◆ THE INPUT
-- ==== Sys2Proof/Laws/PerInstr.lean ====
section
/-! SUPPORT. Statements for every instruction, one lemma a constructor. `EncodedLength`: an encoding has as
many bytes as the instruction's last step consumes (spec/30_encoding.md R113), and the prefix byte of
an entry whose index is above 0xFF (R111). -/

namespace Sys2Proof.Laws.EncodedLength

def Statement (i : Instr) : Prop :=
  (encode i).length = i.desc.stepLen + (if 0xFF < i.desc.index then 1 else 0)
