/-- `UNDOC_REGISTERED` decides no more than whether the entry is registered (R125). -/
theorem decodeForm_eq_ok_iff {undoc : Bool} {p : Option Pfx} {b0 b1 b2 : Byte} {f : Form} :
    decodeForm undoc p b0 b1 b2 = .ok f ↔
      decodeForm true p b0 b1 b2 = .ok f ∧ (undoc || f.always) = true := by
  unfold decodeForm
  split
  case h_4 | h_5 => split <;> simp [lookupEntry_eq_ok_iff]
  all_goals simp [lookupEntry_eq_ok_iff]

theorem spells_of_decodeForm {p : Option Pfx} {b0 b1 b2 : Byte} {f : Form}
    (h : decodeForm true p b0 b1 b2 = .ok f) : f.Spells p b0 b1 b2 := by
  unfold decodeForm at h
  split at h
  · exact spells_of_decodeMain (lookupEntry_eq_ok_iff.mp h).1
  · exact spells_of_decodeCb (lookupEntry_eq_ok_iff.mp h).1
  · exact spells_of_decodeEd (lookupEntry_eq_ok_iff.mp h).1
  all_goals
    split at h
    · subst b0; exact spells_of_decodeXyCb (lookupEntry_eq_ok_iff.mp h).1
    · exact spells_of_decodeXy (lookupEntry_eq_ok_iff.mp h).1

/-- The bytes of a form select it, whatever follows them. -/
theorem Form.decodeForm_of_prefix {f : Form} {b0 : Byte} {bs : List Byte} (h : f.bytes <+: b0 :: bs) :
    decodeForm true f.pfx b0 (bs.headD 0) (bs.tail.headD 0) = .ok f := by
  have hd := f.laidOut.decode
  obtain ⟨rest, hr⟩ := h
  generalize f.bytes = l at hd hr
  rcases l with _ | ⟨c0, _ | ⟨c1, _ | ⟨c2, l⟩⟩⟩
  · cases hd 0 0
  · cases hr; exact hd _ _
  · cases hr; exact hd 0 _
  · cases hr; exact hd 0 0

/-- What the three bytes at PC decode to: the instruction whose encoding they begin with, if it is
registered. -/
theorem decodeStep_eq_ok_iff {undoc : Bool} {p : Option Pfx} {b0 b1 b2 : Byte} {i : Instr} :
    decodeStep undoc p b0 b1 b2 = .ok i ↔
      ∃ f : Form, f.instr = i ∧ f.Spells p b0 b1 b2 ∧ i.registered undoc = true := by
  have hstep : decodeStep undoc p b0 b1 b2 = .ok i ↔
      ∃ f : Form, decodeForm undoc p b0 b1 b2 = .ok f ∧ f.instr = i := by
    unfold decodeStep; split <;> simp [*]
  rw [hstep]
  constructor
  · rintro ⟨f, hf, rfl⟩
    obtain ⟨ht, hreg⟩ := decodeForm_eq_ok_iff.mp hf
    exact ⟨f, rfl, spells_of_decodeForm ht, by rwa [Instr.registered, (agrees f).always]⟩
  · rintro ⟨f, rfl, ⟨rfl, hb⟩, hreg⟩
    rw [Instr.registered, (agrees f).always] at hreg
    exact ⟨f, decodeForm_eq_ok_iff.mpr ⟨f.decodeForm_of_prefix hb, hreg⟩, rfl⟩

/-! ### A whole instruction's decoding (R127) -/

theorem decodeHead_eq (undoc : Bool) (p : Option Pfx) (b0 : Byte) (bs : List Byte) :
    decodeHead undoc p b0 bs = decodeStep undoc p b0 (bs.headD 0) (bs.tail.headD 0) := by
  rcases bs with _ | ⟨b1, _ | ⟨b2, bs⟩⟩ <;> rfl

/-- The bytes a list lacks count as 0 for the selection, and a form that fits in the list does not use
them. -/
theorem prefix_of_padded {l : List Byte} {b0 : Byte} {bs : List Byte}
    (h : l <+: [b0, bs.headD 0, bs.tail.headD 0]) (hlen : l.length ≤ bs.length + 1) : l <+: b0 :: bs := by
  rcases bs with _ | ⟨b1, _ | ⟨b2, bs⟩⟩
  · exact List.prefix_of_prefix_length_le h ⟨[0, 0], rfl⟩ hlen
  · exact List.prefix_of_prefix_length_le h ⟨[0], rfl⟩ hlen
  · exact h.trans ⟨bs, rfl⟩

theorem Form.bytes_ne_nil (f : Form) : f.bytes ≠ [] := by
  intro h
  have hd := f.laidOut.decode 0 0
  rw [h] at hd
  cases hd

/-- What a step leaves of the bytes from its opcode byte on. -/
theorem Form.rest_of_bytes {f : Form} {b0 : Byte} {bs rest : List Byte} (h : b0 :: bs = f.bytes ++ rest) :
    f.bytes.length ≤ bs.length + 1 ∧ bs.drop (f.bytes.length - 1) = rest := by
  obtain ⟨c, l, hl⟩ := List.exists_cons_of_ne_nil f.bytes_ne_nil
  rw [hl] at h ⊢
  cases h
  simp
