/-- Register table of block WLD, one row for each row of the spec's table. -/
def rowsWld : List RegRow := [
  ⟨"WLD_CTL.WORLD_EN", 0, 1, 1, 0, 0, .rw, 0x0, .drop, true, false⟩,
  ⟨"WLD_CTL.PIN_ENV", 0, 1, 1, 1, 1, .rw, 0x0, .live, true, false⟩,
  ⟨"WLD_CTL.LEAF", 0, 1, 1, 3, 2, .rw, 0x0, .drop, true, false⟩,
  ⟨"WLD_ORIGIN_XtoWLD_ORIGIN_Z.MM", 1, 3, 1, 31, 0, .rw, 0x0, .drop, true, false⟩,
  ⟨"WLD_UNKNOWN.VALUE", 4, 1, 1, 15, 0, .rw, 0x0, .live, true, false⟩,
  ⟨"WLD_MARGIN.MM", 5, 1, 1, 31, 0, .rw, 0x0, .live, true, false⟩,
  ⟨"WLD_ENV_LO.BRICK", 6, 1, 1, 26, 0, .rw, 0x0, .live, true, false⟩,
  ⟨"WLD_ENV_HI.BRICK", 7, 1, 1, 26, 0, .rw, 0x0, .live, true, false⟩,
  ⟨"WLD_GEN.GEN", 8, 1, 1, 31, 0, .ro, 0x0, .live, false, false⟩,
  ⟨"WLD_BRICKS.COUNT", 9, 1, 1, 18, 0, .ro, 0x0, .live, false, false⟩,
  ⟨"WLD_PIN_STAT.COUNT", 10, 1, 1, 14, 0, .ro, 0x0, .live, false, false⟩,
  ⟨"WLD_PIN_STAT.PINNED", 10, 1, 1, 31, 31, .ro, 0x0, .live, false, false⟩,
  ⟨"WLD_EVENT.BRICK_FULL", 11, 1, 1, 0, 0, .sq, 0x0, .live, false, false⟩,
  ⟨"WLD_EVENT.PIN_FULL", 11, 1, 1, 1, 1, .sq, 0x0, .live, false, false⟩,
  ⟨"WLD_EVENT.DIRTY_ALL", 11, 1, 1, 2, 2, .sq, 0x0, .live, false, false⟩,
  ⟨"WLD_EVENT.NAR_LEAF", 11, 1, 1, 3, 3, .sq, 0x0, .live, false, false⟩,
  ⟨"WLD_EVENT.BAD_RECORD", 11, 1, 1, 4, 4, .sq, 0x0, .live, false, false⟩,
  ⟨"WLD_EVENT.SEQ", 11, 1, 1, 31, 24, .sq, 0x0, .live, false, false⟩,
  ⟨"WLD_MERGED,WLD_PORT_WAIT,WLD_STALE,WLD_CHK_LIMIT,WLD_EVICT,WLD_PIN_MISS,WLD_NAR_LEAVES.COUNT", 16, 7, 1, 31, 0, .ro, 0x0, .live, false, false⟩,
  ⟨"WLD_HLD_MERGEDtoWLD_HLD_NAR_LEAVES.COUNT", 24, 7, 1, 31, 0, .hs, 0x0, .live, false, false⟩]

/-- The row stands at register index `i`. -/
def RegRow.standsAt (r : RegRow) (i : Nat) : Bool :=
  decide (r.base ≤ i) && decide ((i - r.base) % r.stride = 0) && decide ((i - r.base) / r.stride < r.count)

/-- The register table of a block slot (R43); an unlisted slot has none. -/
def rowsOfSlot : Nat → List RegRow
  | 0x00 => rowsGlb | 0x01 => rowsHif | 0x02 => rowsMmu | 0x03 => rowsClk | 0x04 => rowsPwr
  | 0x05 => rowsTtb | 0x06 => rowsEth | 0x07 => rowsCap | 0x08 => rowsBsn | 0x09 => rowsErr
  | 0x0A => rowsSec | 0x0B => rowsDbg | 0x10 => rowsCore | 0x11 => rowsCore | 0x12 => rowsCore
  | 0x13 => rowsCore | 0x18 => rowsPln | 0x19 => rowsWld
  | _ => []

/-- The number D of index bits a block decodes (R43, R44); 0 for an unlisted slot. -/
def slotBits : Nat → Nat
  | 0x00 => 6 | 0x01 => 8 | 0x02 => 6 | 0x03 => 6 | 0x04 => 5 | 0x05 => 7 | 0x06 => 7 | 0x07 => 6
  | 0x08 => 6 | 0x09 => 5 | 0x0A => 5 | 0x0B => 4 | 0x10 => 7 | 0x11 => 7 | 0x12 => 7 | 0x13 => 7
  | 0x18 => 7 | 0x19 => 6
  | _ => 0

/-- The block slots R43 lists, ascending. -/
def allSlots : List Nat :=
  [0x00, 0x01, 0x02, 0x03, 0x04, 0x05, 0x06, 0x07, 0x08, 0x09, 0x0A, 0x0B, 0x10, 0x11, 0x12, 0x13, 0x18, 0x19]

/-- The slot is one R43 lists. -/
def slotListed (slot : Nat) : Bool := allSlots.contains slot

/-- The region a block slot lies in (R43), by the region codes of R447 and R548. -/
def slotRegion : Nat → Nat
  | 0x03 => 8 | 0x04 => 8 | 0x0A => 8 | 0x05 => 7 | 0x06 => 7 | 0x07 => 7 | 0x08 => 5
  | 0x10 => 0 | 0x11 => 1 | 0x12 => 2 | 0x13 => 3 | 0x18 => 4 | 0x19 => 4
  | _ => 6

/-- A register's key: its block slot and its index (both after decoding). -/
def regKey (slot idx : Nat) : Nat := 256 * slot + idx

/-- The table rows of the register with a key. -/
def regRows (key : Nat) : List RegRow := (rowsOfSlot (key / 256)).filter (fun r => r.standsAt (key % 256))

/-- The value a register has after a start, by the Reset column (R14); CORE_ID holds the instance. -/
def regReset (key : Nat) : W32 :=
  (regRows key).foldl (fun w r => withField w r.hi r.lo r.reset) 0 |||
    (if key % 256 = 0 ∧ 0x10 ≤ key / 256 ∧ key / 256 ≤ 0x13 then BitVec.ofNat 32 (key / 256 - 0x10) else 0)

/-- The bits of a register that rows accepted by `p` hold. -/
def regMask (key : Nat) (p : RegRow → Bool) : W32 :=
  ((regRows key).filter p).foldl (fun w r => w ||| maskOf r.hi r.lo) 0

/-- The RW bits of a register. -/
def rwMask (key : Nat) : W32 := regMask key (fun r => decide (r.ty = .rw))
/-- The AC bits of a register. -/
def acMask (key : Nat) : W32 := regMask key (fun r => decide (r.ty = .ac))
/-- The bits of a register that are configuration bits (R78). -/
def crcMask (key : Nat) : W32 := regMask key (fun r => r.crc)
/-- The bits of a register that are not written and not read: WO and AC read as zero (R17). -/
def hiddenMask (key : Nat) : W32 := regMask key (fun r => decide (r.ty = .ac) || decide (r.ty = .wo))
/-- The register is a sequence-clear register (R66). -/
def isSq (key : Nat) : Bool := (regRows key).any (fun r => decide (r.ty = .sq))

/-- The device-wide snapshot's copies (R70): block slot, first counter, first holding register, how
many. The counters of CAP lie eight indices apart and are listed one by one. -/
def snapCopies : List (Nat × Nat × Nat × Nat) :=
  [(0x00, 20, 24, 3), (0x01, 160, 168, 6), (0x02, 8, 12, 3), (0x03, 48, 52, 4), (0x04, 16, 20, 2),
   (0x05, 72, 80, 6), (0x06, 64, 72, 4), (0x07, 7, 40, 1), (0x07, 15, 41, 1), (0x07, 23, 42, 1),
   (0x07, 31, 43, 1), (0x08, 16, 32, 6), (0x08, 24, 38, 8), (0x09, 16, 22, 6), (0x0B, 4, 5, 1),
   (0x18, 32, 40, 7), (0x19, 16, 24, 7)] ++
  [0x10, 0x11, 0x12, 0x13].flatMap (fun s => [(s, 16, 32, 16), (s, 68, 80, 6), (s, 104, 116, 9), (s, 52, 56, 4)])

/-- A named register field: the register's key and its bits [hi:lo]. -/
structure RField where
  key : Nat
  hi : Nat
  lo : Nat
  deriving DecidableEq, Repr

◆ EXERCISE AIM
Report every line in the listing that holds the word "index".

◆ ANSWER
an entry whose index is above 0xFF (R111). -/
  (encode i).length = i.desc.stepLen + (if 0xFF < i.desc.index then 1 else 0)
/-- The row stands at register index `i`. -/
/-- The number D of index bits a block decodes (R43, R44); 0 for an unlisted slot. -/
/-- A register's key: its block slot and its index (both after decoding). -/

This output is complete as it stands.